-- ==== Sys2Proof/Laws/KeepsPwm.lean ====
section
/-! SUPPORT. The operations of Pwm.lean keep what Keeps.lean names. -/
namespace Sys2Proof.Machine
set_option linter.all false

theorem pairWrap_ok {κ : Kept} {s : State} {p w : Nat} (hκ : s.Ok κ) : (State.pairWrap s p w).Ok κ := by
  unfold State.pairWrap
  try dsimp only
  repeat' first
    | with_reducible assumption
    | with_reducible apply forceActive_ok
    | with_reducible apply incIf_ok
    | with_reducible apply incL_ok
    | with_reducible apply putPair_ok
    | with_reducible apply setPair_ok
    | with_reducible apply ite_ok
    | intro _
    | with_reducible refine okOf ?_ rfl rfl rfl rfl rfl rfl rfl rfl rfl
    | simp only [ok_mk]
    | split
    | refine okOf ?_ rfl rfl rfl rfl rfl rfl rfl rfl rfl
    | dsimp only

theorem execPwmWrap_ok {κ : Kept} {p : Nat} {s : State} (hκ : s.Ok κ) : ∃ st' : State, execPwmWrap p s = .next st' ∧ st'.Ok κ := by
  refine ⟨_, rfl, ?_⟩
  try dsimp only
  repeat' first
    | with_reducible assumption
    | with_reducible apply pairWrap_ok
    | with_reducible apply toL_ok
    | with_reducible apply ite_ok
    | intro _
    | with_reducible refine okOf ?_ rfl rfl rfl rfl rfl rfl rfl rfl rfl
    | simp only [ok_mk]
    | split
    | refine okOf ?_ rfl rfl rfl rfl rfl rfl rfl rfl rfl
    | dsimp only

theorem execPwmDutyMatch_ok {κ : Kept} {p : Nat} {s : State} (hκ : s.Ok κ) : ∃ st' : State, execPwmDutyMatch p s = .next st' ∧ st'.Ok κ := by
  refine ⟨_, rfl, ?_⟩
  try dsimp only
  repeat' first
    | with_reducible assumption
    | with_reducible apply putPair_ok
    | with_reducible apply toL_ok
    | with_reducible apply ite_ok
    | intro _
    | with_reducible refine okOf ?_ rfl rfl rfl rfl rfl rfl rfl rfl rfl
    | simp only [ok_mk]
    | split
    | refine okOf ?_ rfl rfl rfl rfl rfl rfl rfl rfl rfl
    | dsimp only

theorem execDeadTimeExpire_ok {κ : Kept} {p : Nat} {s : State} (hκ : s.Ok κ) : ∃ st' : State, execDeadTimeExpire p s = .next st' ∧ st'.Ok κ := by
  refine ⟨_, rfl, ?_⟩
  try dsimp only
  repeat' first
    | with_reducible assumption
    | with_reducible apply setPair_ok
    | with_reducible apply toL_ok
    | with_reducible apply ite_ok
    | intro _
    | with_reducible refine okOf ?_ rfl rfl rfl rfl rfl rfl rfl rfl rfl
    | simp only [ok_mk]
    | split
    | refine okOf ?_ rfl rfl rfl rfl rfl rfl rfl rfl rfl
    | dsimp only

theorem pwmConfigure_ok {κ : Kept} {s : State} (hκ : s.Ok κ) : (State.pwmConfigure s).Ok κ := by
  unfold State.pwmConfigure
  try dsimp only
  repeat' first
    | with_reducible assumption
    | with_reducible apply each_ok
    | with_reducible apply setPair_ok
    | with_reducible apply ite_ok
    | intro _
    | with_reducible refine okOf ?_ rfl rfl rfl rfl rfl rfl rfl rfl rfl
    | simp only [ok_mk]
    | split
    | refine okOf ?_ rfl rfl rfl rfl rfl rfl rfl rfl rfl
    | dsimp only

theorem pairLand_ok {κ : Kept} {s : State} {p : Nat} {force : Bool} {v : Word} (hκ : s.Ok κ) : (State.pairLand s p force v).Ok κ := by
  unfold State.pairLand
  try dsimp only
  repeat' first
    | with_reducible assumption
    | with_reducible apply setPair_ok
    | with_reducible apply ite_ok
    | intro _
    | with_reducible refine okOf ?_ rfl rfl rfl rfl rfl rfl rfl rfl rfl
    | simp only [ok_mk]
    | split
    | refine okOf ?_ rfl rfl rfl rfl rfl rfl rfl rfl rfl
    | dsimp only

theorem wrPwmTiming_ok {κ : Kept} {p : Nat} {v : Word} {s : State} (hκ : s.Ok κ) : (wrPwmTiming p v s).1.Ok κ := by
  unfold wrPwmTiming
  try dsimp only
  repeat' first
    | with_reducible assumption
    | with_reducible apply done_ok
    | with_reducible apply pairLand_ok
    | with_reducible apply refused6_ok
    | with_reducible apply ite_ok
    | intro _
    | with_reducible refine okOf ?_ rfl rfl rfl rfl rfl rfl rfl rfl rfl
    | simp only [ok_mk]
    | split
    | refine okOf ?_ rfl rfl rfl rfl rfl rfl rfl rfl rfl
    | dsimp only

theorem execPwmTimingWrite_ok {κ : Kept} {path : Path} {p : Nat} {v : Word} {s : State} (hκ : s.Ok κ) : ∃ st' : State, execPwmTimingWrite path p v s = .next st' ∧ st'.Ok κ := by
  refine ⟨_, rfl, ?_⟩
  try dsimp only
  repeat' first
    | with_reducible assumption
    | with_reducible apply guardWrite_ok
    | with_reducible apply wrPwmTiming_ok
    | with_reducible apply ite_ok
    | intro _
    | with_reducible refine okOf ?_ rfl rfl rfl rfl rfl rfl rfl rfl rfl
    | simp only [ok_mk]
    | split
    | refine okOf ?_ rfl rfl rfl rfl rfl rfl rfl rfl rfl
    | dsimp only

theorem wrPwmForce_ok {κ : Kept} {p : Nat} {v : Word} {s : State} (hκ : s.Ok κ) : (wrPwmForce p v s).1.Ok κ := by
  unfold wrPwmForce
  try dsimp only
  repeat' first
    | with_reducible assumption
    | with_reducible apply done_ok
    | with_reducible apply pairLand_ok
    | with_reducible apply refused6_ok
    | with_reducible apply ite_ok
    | intro _
    | with_reducible refine okOf ?_ rfl rfl rfl rfl rfl rfl rfl rfl rfl
    | simp only [ok_mk]
    | split
    | refine okOf ?_ rfl rfl rfl rfl rfl rfl rfl rfl rfl
    | dsimp only

theorem execPwmForceWrite_ok {κ : Kept} {path : Path} {p : Nat} {v : Word} {s : State} (hκ : s.Ok κ) : ∃ st' : State, execPwmForceWrite path p v s = .next st' ∧ st'.Ok κ := by
  refine ⟨_, rfl, ?_⟩
  try dsimp only
  repeat' first
    | with_reducible assumption
    | with_reducible apply guardWrite_ok
    | with_reducible apply wrPwmForce_ok
    | with_reducible apply ite_ok
    | intro _
    | with_reducible refine okOf ?_ rfl rfl rfl rfl rfl rfl rfl rfl rfl
    | simp only [ok_mk]
    | split
    | refine okOf ?_ rfl rfl rfl rfl rfl rfl rfl rfl rfl
    | dsimp only

theorem pairCtrl_ok {κ : Kept} {s : State} {p : Nat} {stop : Bool} (hκ : s.Ok κ) : (State.pairCtrl s p stop).Ok κ := by
  unfold State.pairCtrl
  try dsimp only
  repeat' first
    | with_reducible assumption
    | with_reducible apply setPair_ok
    | with_reducible apply ite_ok
    | intro _
    | with_reducible refine okOf ?_ rfl rfl rfl rfl rfl rfl rfl rfl rfl
    | simp only [ok_mk]
    | split
    | refine okOf ?_ rfl rfl rfl rfl rfl rfl rfl rfl rfl
    | dsimp only

theorem pairStart_ok {κ : Kept} {s : State} {p : Nat} (hκ : s.Ok κ) : (State.pairStart s p).Ok κ := by
  unfold State.pairStart
  try dsimp only
  repeat' first
    | with_reducible assumption
    | with_reducible apply pairCtrl_ok
    | with_reducible apply ite_ok
    | intro _
    | with_reducible refine okOf ?_ rfl rfl rfl rfl rfl rfl rfl rfl rfl
    | simp only [ok_mk]
    | split
    | refine okOf ?_ rfl rfl rfl rfl rfl rfl rfl rfl rfl
    | dsimp only

theorem pairStop_ok {κ : Kept} {s : State} {p : Nat} (hκ : s.Ok κ) : (State.pairStop s p).Ok κ := by
  unfold State.pairStop
  try dsimp only
  repeat' first
    | with_reducible assumption
    | with_reducible apply pairCtrl_ok
    | with_reducible apply ite_ok
    | intro _
    | with_reducible refine okOf ?_ rfl rfl rfl rfl rfl rfl rfl rfl rfl
    | simp only [ok_mk]
    | split
    | refine okOf ?_ rfl rfl rfl rfl rfl rfl rfl rfl rfl
    | dsimp only

theorem wrPairCtrl_ok {κ : Kept} {p : Nat} {v : Word} {s : State} (hκ : s.Ok κ) : (wrPairCtrl p v s).1.Ok κ := by
  unfold wrPairCtrl
  try dsimp only
  repeat' first
    | with_reducible assumption
    | with_reducible apply done_ok
    | with_reducible apply pairStart_ok
    | with_reducible apply pairStop_ok
    | with_reducible apply ite_ok
    | intro _
    | with_reducible refine okOf ?_ rfl rfl rfl rfl rfl rfl rfl rfl rfl
    | simp only [ok_mk]
    | split
    | refine okOf ?_ rfl rfl rfl rfl rfl rfl rfl rfl rfl
    | dsimp only

theorem execPairStart_ok {κ : Kept} {path : Path} {p : Nat} {s : State} (hκ : s.Ok κ) : ∃ st' : State, execPairStart path p s = .next st' ∧ st'.Ok κ := by
  refine ⟨_, rfl, ?_⟩
  try dsimp only
  repeat' first
    | with_reducible assumption
    | with_reducible apply guardWrite_ok
    | with_reducible apply wrPairCtrl_ok
    | with_reducible apply ite_ok
    | intro _
    | with_reducible refine okOf ?_ rfl rfl rfl rfl rfl rfl rfl rfl rfl
    | simp only [ok_mk]
    | split
    | refine okOf ?_ rfl rfl rfl rfl rfl rfl rfl rfl rfl
    | dsimp only

theorem execPairStop_ok {κ : Kept} {path : Path} {p : Nat} {s : State} (hκ : s.Ok κ) : ∃ st' : State, execPairStop path p s = .next st' ∧ st'.Ok κ := by
  refine ⟨_, rfl, ?_⟩
  try dsimp only
  repeat' first
    | with_reducible assumption
    | with_reducible apply guardWrite_ok
    | with_reducible apply wrPairCtrl_ok
    | with_reducible apply ite_ok
    | intro _
    | with_reducible refine okOf ?_ rfl rfl rfl rfl rfl rfl rfl rfl rfl
    | simp only [ok_mk]
    | split
    | refine okOf ?_ rfl rfl rfl rfl rfl rfl rfl rfl rfl
    | dsimp only

theorem wrPwmSyncStart_ok {κ : Kept} {v : Word} {s : State} (hκ : s.Ok κ) : (wrPwmSyncStart v s).1.Ok κ := by
  unfold wrPwmSyncStart
  try dsimp only
  repeat' first
    | with_reducible assumption
    | with_reducible apply done_ok
    | with_reducible apply each_ok
    | with_reducible apply pairStart_ok
    | with_reducible apply ite_ok
    | intro _
    | with_reducible refine okOf ?_ rfl rfl rfl rfl rfl rfl rfl rfl rfl
    | simp only [ok_mk]
    | split
    | refine okOf ?_ rfl rfl rfl rfl rfl rfl rfl rfl rfl
    | dsimp only

theorem execPwmSyncStart_ok {κ : Kept} {path : Path} {v : Word} {s : State} (hκ : s.Ok κ) : ∃ st' : State, execPwmSyncStart path v s = .next st' ∧ st'.Ok κ := by
  refine ⟨_, rfl, ?_⟩
  try dsimp only
  repeat' first
    | with_reducible assumption
    | with_reducible apply guardWrite_ok
    | with_reducible apply wrPwmSyncStart_ok
    | with_reducible apply ite_ok
    | intro _
    | with_reducible refine okOf ?_ rfl rfl rfl rfl rfl rfl rfl rfl rfl
    | simp only [ok_mk]
    | split
    | refine okOf ?_ rfl rfl rfl rfl rfl rfl rfl rfl rfl
    | dsimp only

theorem pwmTick_ok {κ : Kept} {s : State} (hκ : s.Ok κ) : (State.pwmTick s).Ok κ := by
  unfold State.pwmTick
  try dsimp only
  repeat' first
    | with_reducible assumption
    | with_reducible apply each_ok
    | with_reducible apply pairWrap_ok
    | with_reducible apply ite_ok
    | intro _
    | with_reducible refine okOf ?_ rfl rfl rfl rfl rfl rfl rfl rfl rfl
    | simp only [ok_mk]
    | split
    | refine okOf ?_ rfl rfl rfl rfl rfl rfl rfl rfl rfl
    | dsimp only

theorem pwmFreeze_ok {κ : Kept} {s : State} (hκ : s.Ok κ) : (State.pwmFreeze s).Ok κ := by
  unfold State.pwmFreeze
  try dsimp only
  repeat' first
    | with_reducible assumption
    | with_reducible apply each_ok
    | with_reducible apply setPair_ok
    | with_reducible apply ite_ok
    | intro _
    | with_reducible refine okOf ?_ rfl rfl rfl rfl rfl rfl rfl rfl rfl
    | simp only [ok_mk]
    | split
    | refine okOf ?_ rfl rfl rfl rfl rfl rfl rfl rfl rfl
    | dsimp only

theorem pwmThaw_ok {κ : Kept} {s : State} (hκ : s.Ok κ) : (State.pwmThaw s).Ok κ := by
  unfold State.pwmThaw
  try dsimp only
  repeat' first
    | with_reducible assumption
    | with_reducible apply each_ok
    | with_reducible apply setPair_ok
    | with_reducible apply ite_ok
    | intro _
    | with_reducible refine okOf ?_ rfl rfl rfl rfl rfl rfl rfl rfl rfl
    | simp only [ok_mk]
    | split
    | refine okOf ?_ rfl rfl rfl rfl rfl rfl rfl rfl rfl
    | dsimp only

theorem tripClear_ok {κ : Kept} {s : State} {n : Nat} (hκ : s.Ok κ) : (State.tripClear s n).Ok κ := by
  unfold State.tripClear
  try dsimp only
  repeat' first
    | with_reducible assumption
    | with_reducible apply faultLevel_ok
    | with_reducible apply incL_ok
    | with_reducible apply irqLevel_ok
    | with_reducible apply latch_ok
    | with_reducible apply ite_ok
    | intro _
    | with_reducible refine okOf ?_ rfl rfl rfl rfl rfl rfl rfl rfl rfl
    | simp only [ok_mk]
    | split
    | refine okOf ?_ rfl rfl rfl rfl rfl rfl rfl rfl rfl
    | dsimp only

theorem wrTripClear_ok {κ : Kept} {v : Word} {s : State} (hκ : s.Ok κ) : (wrTripClear v s).1.Ok κ := by
  unfold wrTripClear
  try dsimp only
  repeat' first
    | with_reducible assumption
    | with_reducible apply done_ok
    | with_reducible apply each_ok
    | with_reducible apply refused6_ok
    | with_reducible apply tripClear_ok
    | with_reducible apply ite_ok
    | intro _
    | with_reducible refine okOf ?_ rfl rfl rfl rfl rfl rfl rfl rfl rfl
    | simp only [ok_mk]
    | split
    | refine okOf ?_ rfl rfl rfl rfl rfl rfl rfl rfl rfl
    | dsimp only

theorem execTripClear_ok {κ : Kept} {path : Path} {v : Word} {s : State} (hκ : s.Ok κ) : ∃ st' : State, execTripClear path v s = .next st' ∧ st'.Ok κ := by
  refine ⟨_, rfl, ?_⟩
  try dsimp only
  repeat' first
    | with_reducible assumption
    | with_reducible apply guardWrite_ok
    | with_reducible apply wrTripClear_ok
    | with_reducible apply ite_ok
    | intro _
    | with_reducible refine okOf ?_ rfl rfl rfl rfl rfl rfl rfl rfl rfl
    | simp only [ok_mk]
    | split
    | refine okOf ?_ rfl rfl rfl rfl rfl rfl rfl rfl rfl
    | dsimp only

end Sys2Proof.Machine
end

_ _ _ _

● **What is required**
All lines that contain the word "pwmConfigure" must be copied from the records above.

● **Written solution**
theorem pwmConfigure_ok {κ : Kept} {s : State} (hκ : s.Ok κ) : (State.pwmConfigure s).Ok κ := by
  unfold State.pwmConfigure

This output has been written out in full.